* [Work to complete]: When you have gone through the records, report how many lines include "flInexact", giving the number and nothing more.

* [Dataset records]:
○ ○ ○ ○ ○
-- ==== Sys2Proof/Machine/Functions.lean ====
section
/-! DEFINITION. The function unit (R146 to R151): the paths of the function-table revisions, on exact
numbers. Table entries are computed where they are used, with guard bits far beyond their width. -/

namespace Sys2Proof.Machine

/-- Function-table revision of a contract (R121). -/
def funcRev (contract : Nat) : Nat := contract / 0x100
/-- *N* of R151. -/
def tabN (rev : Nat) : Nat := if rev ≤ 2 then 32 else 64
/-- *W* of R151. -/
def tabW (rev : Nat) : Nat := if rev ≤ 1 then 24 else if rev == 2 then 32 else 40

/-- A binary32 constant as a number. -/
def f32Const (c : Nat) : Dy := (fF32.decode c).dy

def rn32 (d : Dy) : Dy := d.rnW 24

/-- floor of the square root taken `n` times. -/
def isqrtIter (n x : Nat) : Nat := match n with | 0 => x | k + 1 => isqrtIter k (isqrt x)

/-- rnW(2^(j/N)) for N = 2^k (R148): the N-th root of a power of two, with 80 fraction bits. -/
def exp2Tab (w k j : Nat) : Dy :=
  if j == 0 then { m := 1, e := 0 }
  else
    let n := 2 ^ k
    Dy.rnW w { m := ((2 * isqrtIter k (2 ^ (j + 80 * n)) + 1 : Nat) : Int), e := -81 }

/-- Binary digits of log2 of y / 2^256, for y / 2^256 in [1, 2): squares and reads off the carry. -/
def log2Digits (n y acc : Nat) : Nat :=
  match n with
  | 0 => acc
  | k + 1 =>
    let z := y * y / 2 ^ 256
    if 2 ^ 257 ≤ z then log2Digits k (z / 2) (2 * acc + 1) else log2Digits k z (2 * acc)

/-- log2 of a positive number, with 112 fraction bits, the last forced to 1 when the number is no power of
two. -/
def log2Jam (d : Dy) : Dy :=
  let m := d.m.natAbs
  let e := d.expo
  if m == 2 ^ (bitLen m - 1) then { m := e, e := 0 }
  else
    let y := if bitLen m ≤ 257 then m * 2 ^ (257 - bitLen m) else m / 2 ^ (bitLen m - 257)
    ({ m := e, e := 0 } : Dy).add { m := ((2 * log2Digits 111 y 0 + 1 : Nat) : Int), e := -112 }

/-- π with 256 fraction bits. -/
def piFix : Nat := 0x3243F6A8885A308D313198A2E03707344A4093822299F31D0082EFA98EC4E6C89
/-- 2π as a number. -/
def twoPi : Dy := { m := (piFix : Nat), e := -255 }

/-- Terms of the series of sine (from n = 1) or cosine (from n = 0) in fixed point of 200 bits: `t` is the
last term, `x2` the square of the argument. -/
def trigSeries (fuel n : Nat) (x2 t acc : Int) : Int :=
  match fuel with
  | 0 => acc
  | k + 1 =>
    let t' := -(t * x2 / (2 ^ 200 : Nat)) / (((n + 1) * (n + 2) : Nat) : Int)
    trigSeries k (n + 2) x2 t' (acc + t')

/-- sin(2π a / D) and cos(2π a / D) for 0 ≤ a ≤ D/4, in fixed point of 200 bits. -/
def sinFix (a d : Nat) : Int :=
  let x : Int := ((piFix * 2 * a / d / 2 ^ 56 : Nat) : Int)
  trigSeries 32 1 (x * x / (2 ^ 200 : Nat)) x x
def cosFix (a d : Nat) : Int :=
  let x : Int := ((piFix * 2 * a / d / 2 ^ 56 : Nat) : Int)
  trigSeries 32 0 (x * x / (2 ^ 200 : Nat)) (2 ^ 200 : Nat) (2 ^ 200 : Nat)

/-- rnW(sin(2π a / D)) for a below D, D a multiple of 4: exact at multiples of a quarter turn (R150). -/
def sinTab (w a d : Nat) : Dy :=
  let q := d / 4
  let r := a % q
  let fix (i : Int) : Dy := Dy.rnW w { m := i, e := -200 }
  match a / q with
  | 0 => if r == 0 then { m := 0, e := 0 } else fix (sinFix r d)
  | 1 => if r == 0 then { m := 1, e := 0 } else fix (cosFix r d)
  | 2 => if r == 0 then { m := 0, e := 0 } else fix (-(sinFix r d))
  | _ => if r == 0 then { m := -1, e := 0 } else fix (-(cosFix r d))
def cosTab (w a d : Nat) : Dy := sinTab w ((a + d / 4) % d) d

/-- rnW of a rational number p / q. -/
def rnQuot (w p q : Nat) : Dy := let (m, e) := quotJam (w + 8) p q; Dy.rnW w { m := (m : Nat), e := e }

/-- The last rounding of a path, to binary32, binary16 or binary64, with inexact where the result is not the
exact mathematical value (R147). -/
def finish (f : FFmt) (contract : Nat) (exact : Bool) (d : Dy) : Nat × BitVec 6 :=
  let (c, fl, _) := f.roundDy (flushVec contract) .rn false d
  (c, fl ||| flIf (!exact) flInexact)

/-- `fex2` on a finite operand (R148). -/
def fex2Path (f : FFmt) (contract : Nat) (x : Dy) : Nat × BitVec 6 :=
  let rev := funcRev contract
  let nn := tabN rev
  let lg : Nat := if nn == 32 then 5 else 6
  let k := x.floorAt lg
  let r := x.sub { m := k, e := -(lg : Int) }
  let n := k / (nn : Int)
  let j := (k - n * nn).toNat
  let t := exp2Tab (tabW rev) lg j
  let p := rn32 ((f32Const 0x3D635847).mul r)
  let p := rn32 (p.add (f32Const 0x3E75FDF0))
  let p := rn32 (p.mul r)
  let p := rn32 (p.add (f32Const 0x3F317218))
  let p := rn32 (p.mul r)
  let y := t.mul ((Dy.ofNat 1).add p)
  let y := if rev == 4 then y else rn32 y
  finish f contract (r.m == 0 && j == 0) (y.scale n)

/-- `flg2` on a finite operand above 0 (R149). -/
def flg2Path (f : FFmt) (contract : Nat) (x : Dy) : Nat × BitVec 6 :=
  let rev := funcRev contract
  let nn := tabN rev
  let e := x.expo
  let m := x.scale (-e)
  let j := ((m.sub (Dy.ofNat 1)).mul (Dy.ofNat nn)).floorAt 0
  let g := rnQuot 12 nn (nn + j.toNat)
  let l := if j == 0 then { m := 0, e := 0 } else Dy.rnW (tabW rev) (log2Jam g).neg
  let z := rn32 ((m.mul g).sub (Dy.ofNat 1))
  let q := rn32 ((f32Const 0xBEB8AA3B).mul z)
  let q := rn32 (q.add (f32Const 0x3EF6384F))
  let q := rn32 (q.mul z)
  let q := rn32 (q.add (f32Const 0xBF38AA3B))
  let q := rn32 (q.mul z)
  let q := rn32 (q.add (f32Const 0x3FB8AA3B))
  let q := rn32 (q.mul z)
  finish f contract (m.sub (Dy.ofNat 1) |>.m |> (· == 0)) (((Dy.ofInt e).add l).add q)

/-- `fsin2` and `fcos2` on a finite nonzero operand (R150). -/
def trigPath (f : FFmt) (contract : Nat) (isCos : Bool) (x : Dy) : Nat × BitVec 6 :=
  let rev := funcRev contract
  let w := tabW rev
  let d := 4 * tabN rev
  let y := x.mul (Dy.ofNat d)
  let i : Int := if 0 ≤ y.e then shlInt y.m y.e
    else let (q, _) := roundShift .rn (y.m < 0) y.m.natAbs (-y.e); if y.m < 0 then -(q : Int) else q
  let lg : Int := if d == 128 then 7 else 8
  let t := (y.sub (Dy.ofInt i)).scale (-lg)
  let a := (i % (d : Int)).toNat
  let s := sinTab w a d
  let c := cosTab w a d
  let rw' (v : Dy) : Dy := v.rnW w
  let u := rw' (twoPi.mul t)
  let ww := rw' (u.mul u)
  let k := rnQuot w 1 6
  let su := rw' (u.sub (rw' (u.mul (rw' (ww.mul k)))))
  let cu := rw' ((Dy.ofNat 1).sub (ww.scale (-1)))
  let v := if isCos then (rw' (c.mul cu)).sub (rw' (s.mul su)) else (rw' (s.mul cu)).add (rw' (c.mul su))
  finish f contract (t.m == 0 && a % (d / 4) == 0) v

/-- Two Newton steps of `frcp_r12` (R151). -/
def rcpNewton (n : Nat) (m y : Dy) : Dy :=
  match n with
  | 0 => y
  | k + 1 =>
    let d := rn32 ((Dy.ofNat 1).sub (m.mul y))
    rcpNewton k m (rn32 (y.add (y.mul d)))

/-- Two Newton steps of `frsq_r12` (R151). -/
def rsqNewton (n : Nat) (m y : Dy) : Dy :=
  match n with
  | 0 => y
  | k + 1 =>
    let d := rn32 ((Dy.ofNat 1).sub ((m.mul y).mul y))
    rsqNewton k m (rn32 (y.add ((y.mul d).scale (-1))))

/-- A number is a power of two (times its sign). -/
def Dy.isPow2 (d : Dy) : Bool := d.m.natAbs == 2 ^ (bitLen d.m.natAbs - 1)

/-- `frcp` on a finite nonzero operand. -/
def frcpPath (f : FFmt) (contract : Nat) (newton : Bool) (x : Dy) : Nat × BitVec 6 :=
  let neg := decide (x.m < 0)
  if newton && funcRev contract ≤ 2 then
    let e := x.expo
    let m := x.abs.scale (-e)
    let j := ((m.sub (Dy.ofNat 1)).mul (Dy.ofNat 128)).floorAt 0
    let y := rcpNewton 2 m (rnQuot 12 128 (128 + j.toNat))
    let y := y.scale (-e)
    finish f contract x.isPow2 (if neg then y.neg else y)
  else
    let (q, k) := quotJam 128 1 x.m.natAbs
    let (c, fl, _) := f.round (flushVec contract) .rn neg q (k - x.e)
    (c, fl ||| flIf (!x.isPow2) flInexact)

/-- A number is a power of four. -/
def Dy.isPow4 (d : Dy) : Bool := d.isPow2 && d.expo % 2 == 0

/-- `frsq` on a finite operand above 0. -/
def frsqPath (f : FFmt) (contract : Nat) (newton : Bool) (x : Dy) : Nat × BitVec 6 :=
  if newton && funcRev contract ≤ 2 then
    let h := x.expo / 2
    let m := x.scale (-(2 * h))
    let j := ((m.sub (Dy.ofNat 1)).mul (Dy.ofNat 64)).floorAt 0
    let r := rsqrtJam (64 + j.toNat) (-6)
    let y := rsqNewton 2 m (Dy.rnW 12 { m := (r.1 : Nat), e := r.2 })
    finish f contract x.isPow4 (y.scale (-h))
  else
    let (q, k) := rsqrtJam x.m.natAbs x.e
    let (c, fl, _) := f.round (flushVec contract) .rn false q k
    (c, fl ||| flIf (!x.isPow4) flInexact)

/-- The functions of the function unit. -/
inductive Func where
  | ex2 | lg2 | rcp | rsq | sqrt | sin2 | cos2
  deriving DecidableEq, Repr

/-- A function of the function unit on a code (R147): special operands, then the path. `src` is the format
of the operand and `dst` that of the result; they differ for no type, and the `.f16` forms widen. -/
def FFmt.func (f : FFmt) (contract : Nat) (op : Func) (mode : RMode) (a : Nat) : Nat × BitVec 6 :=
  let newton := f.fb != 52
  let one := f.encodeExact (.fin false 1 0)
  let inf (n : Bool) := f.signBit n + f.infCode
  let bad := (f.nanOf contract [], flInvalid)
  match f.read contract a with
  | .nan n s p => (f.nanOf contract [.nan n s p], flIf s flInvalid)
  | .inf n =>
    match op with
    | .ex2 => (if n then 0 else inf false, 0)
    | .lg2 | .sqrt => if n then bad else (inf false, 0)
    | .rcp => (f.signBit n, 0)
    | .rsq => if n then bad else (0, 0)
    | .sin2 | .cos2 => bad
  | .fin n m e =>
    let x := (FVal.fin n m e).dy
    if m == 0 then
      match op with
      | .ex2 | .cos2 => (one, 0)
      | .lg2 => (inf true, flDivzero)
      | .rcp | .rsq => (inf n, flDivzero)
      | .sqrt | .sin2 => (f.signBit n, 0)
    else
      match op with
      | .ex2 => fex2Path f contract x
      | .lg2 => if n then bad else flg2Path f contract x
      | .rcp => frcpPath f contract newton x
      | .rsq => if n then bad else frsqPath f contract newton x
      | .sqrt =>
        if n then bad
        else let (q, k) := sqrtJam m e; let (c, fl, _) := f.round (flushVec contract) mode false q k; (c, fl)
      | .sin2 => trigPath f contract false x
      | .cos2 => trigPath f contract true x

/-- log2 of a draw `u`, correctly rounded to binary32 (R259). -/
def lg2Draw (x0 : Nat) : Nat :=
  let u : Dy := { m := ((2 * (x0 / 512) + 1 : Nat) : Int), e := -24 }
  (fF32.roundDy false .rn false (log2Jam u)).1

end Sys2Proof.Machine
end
○ ○ ○ ○ ○
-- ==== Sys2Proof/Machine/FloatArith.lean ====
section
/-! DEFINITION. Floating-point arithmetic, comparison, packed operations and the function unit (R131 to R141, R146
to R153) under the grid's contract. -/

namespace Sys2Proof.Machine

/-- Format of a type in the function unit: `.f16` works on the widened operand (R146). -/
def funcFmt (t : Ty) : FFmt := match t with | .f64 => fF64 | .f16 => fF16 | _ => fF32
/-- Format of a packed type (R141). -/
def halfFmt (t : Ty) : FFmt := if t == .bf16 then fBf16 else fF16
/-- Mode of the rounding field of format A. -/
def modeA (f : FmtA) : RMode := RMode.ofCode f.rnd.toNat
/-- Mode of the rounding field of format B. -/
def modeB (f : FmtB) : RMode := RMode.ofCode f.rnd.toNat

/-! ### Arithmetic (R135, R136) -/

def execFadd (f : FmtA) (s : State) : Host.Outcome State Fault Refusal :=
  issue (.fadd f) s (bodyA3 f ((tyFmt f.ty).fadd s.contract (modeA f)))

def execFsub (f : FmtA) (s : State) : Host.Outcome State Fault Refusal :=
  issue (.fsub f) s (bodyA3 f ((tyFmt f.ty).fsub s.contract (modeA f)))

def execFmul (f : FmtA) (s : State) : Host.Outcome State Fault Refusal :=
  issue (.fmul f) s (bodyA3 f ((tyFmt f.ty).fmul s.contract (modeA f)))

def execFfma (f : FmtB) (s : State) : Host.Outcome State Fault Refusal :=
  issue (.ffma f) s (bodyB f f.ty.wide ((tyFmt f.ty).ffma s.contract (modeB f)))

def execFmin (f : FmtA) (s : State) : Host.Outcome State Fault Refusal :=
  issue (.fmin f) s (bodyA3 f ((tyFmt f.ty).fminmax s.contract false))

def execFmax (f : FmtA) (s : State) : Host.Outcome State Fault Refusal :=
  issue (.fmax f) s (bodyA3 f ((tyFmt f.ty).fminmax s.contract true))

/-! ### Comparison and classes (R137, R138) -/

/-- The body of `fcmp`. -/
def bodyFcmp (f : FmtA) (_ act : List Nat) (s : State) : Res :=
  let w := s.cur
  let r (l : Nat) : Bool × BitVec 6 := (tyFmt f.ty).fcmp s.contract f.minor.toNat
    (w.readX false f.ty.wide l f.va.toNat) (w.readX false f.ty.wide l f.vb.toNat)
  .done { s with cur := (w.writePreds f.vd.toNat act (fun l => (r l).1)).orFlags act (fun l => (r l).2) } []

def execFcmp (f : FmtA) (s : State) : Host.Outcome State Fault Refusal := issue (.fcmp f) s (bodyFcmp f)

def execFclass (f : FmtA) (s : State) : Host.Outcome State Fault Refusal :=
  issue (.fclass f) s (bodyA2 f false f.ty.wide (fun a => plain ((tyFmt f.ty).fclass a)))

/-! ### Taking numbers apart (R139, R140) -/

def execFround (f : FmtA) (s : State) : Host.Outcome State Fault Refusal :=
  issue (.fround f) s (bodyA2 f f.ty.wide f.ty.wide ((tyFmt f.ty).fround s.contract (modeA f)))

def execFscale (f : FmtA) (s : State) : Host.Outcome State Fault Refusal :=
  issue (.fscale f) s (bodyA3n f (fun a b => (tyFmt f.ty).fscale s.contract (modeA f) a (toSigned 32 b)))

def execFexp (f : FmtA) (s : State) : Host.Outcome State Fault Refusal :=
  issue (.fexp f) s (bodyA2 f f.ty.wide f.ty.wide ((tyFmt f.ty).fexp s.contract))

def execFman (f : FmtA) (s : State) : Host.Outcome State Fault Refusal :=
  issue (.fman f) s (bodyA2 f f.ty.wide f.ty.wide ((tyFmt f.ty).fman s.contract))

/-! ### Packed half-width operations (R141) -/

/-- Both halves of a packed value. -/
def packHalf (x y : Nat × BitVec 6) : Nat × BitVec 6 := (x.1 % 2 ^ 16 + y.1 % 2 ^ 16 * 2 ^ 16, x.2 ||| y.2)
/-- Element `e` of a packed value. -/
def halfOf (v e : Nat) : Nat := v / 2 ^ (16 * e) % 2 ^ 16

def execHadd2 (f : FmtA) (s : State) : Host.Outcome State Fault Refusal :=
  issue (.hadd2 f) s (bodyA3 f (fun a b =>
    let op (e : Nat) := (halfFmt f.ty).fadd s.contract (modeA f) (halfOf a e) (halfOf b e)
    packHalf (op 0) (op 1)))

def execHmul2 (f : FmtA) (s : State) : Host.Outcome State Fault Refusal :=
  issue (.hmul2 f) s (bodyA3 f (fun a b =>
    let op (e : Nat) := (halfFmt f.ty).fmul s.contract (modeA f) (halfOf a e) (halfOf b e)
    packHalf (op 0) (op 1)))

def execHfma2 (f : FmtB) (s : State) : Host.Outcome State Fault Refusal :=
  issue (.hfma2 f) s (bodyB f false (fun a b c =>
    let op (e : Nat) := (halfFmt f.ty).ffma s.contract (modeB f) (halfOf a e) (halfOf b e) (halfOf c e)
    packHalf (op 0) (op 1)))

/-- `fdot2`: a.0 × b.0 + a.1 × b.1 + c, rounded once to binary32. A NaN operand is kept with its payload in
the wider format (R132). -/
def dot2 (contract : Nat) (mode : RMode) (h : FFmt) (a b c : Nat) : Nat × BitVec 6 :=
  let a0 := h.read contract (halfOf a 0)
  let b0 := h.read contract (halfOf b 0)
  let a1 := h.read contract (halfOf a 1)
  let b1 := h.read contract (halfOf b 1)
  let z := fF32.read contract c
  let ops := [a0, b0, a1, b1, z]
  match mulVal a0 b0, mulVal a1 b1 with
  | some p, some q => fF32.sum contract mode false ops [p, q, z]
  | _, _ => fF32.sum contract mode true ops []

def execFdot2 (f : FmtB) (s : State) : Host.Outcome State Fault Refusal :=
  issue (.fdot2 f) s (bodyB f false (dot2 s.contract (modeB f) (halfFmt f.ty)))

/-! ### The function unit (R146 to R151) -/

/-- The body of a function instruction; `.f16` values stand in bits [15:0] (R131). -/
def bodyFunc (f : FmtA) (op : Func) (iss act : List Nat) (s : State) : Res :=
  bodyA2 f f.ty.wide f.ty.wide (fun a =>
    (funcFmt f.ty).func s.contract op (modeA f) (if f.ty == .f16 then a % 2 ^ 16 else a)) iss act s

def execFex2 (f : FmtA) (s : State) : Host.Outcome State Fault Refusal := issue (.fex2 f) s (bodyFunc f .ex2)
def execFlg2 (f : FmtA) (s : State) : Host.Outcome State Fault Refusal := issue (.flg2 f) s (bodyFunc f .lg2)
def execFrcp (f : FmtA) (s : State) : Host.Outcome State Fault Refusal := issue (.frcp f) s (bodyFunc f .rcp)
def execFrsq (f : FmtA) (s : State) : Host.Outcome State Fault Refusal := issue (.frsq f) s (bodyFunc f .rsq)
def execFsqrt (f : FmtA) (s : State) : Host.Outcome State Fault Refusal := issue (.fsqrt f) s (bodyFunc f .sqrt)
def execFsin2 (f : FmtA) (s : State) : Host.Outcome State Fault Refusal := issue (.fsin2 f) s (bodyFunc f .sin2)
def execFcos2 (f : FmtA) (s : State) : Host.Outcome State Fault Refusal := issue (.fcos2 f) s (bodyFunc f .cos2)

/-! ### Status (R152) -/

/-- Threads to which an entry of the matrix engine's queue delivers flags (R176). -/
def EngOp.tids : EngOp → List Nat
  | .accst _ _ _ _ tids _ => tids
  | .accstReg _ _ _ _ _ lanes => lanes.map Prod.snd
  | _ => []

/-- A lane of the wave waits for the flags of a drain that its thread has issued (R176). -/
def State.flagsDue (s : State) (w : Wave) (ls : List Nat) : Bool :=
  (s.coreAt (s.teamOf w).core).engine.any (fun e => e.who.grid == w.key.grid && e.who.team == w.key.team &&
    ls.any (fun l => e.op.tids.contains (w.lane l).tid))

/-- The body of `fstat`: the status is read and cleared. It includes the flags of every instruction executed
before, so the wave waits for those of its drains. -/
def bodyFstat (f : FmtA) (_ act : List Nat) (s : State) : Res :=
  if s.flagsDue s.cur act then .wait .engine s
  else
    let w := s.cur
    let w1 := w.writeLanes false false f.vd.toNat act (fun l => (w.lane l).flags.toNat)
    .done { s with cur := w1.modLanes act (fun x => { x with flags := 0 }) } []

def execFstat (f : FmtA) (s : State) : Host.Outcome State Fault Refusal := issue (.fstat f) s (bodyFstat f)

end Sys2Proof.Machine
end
○ ○ ○ ○ ○
* [Task response]: 3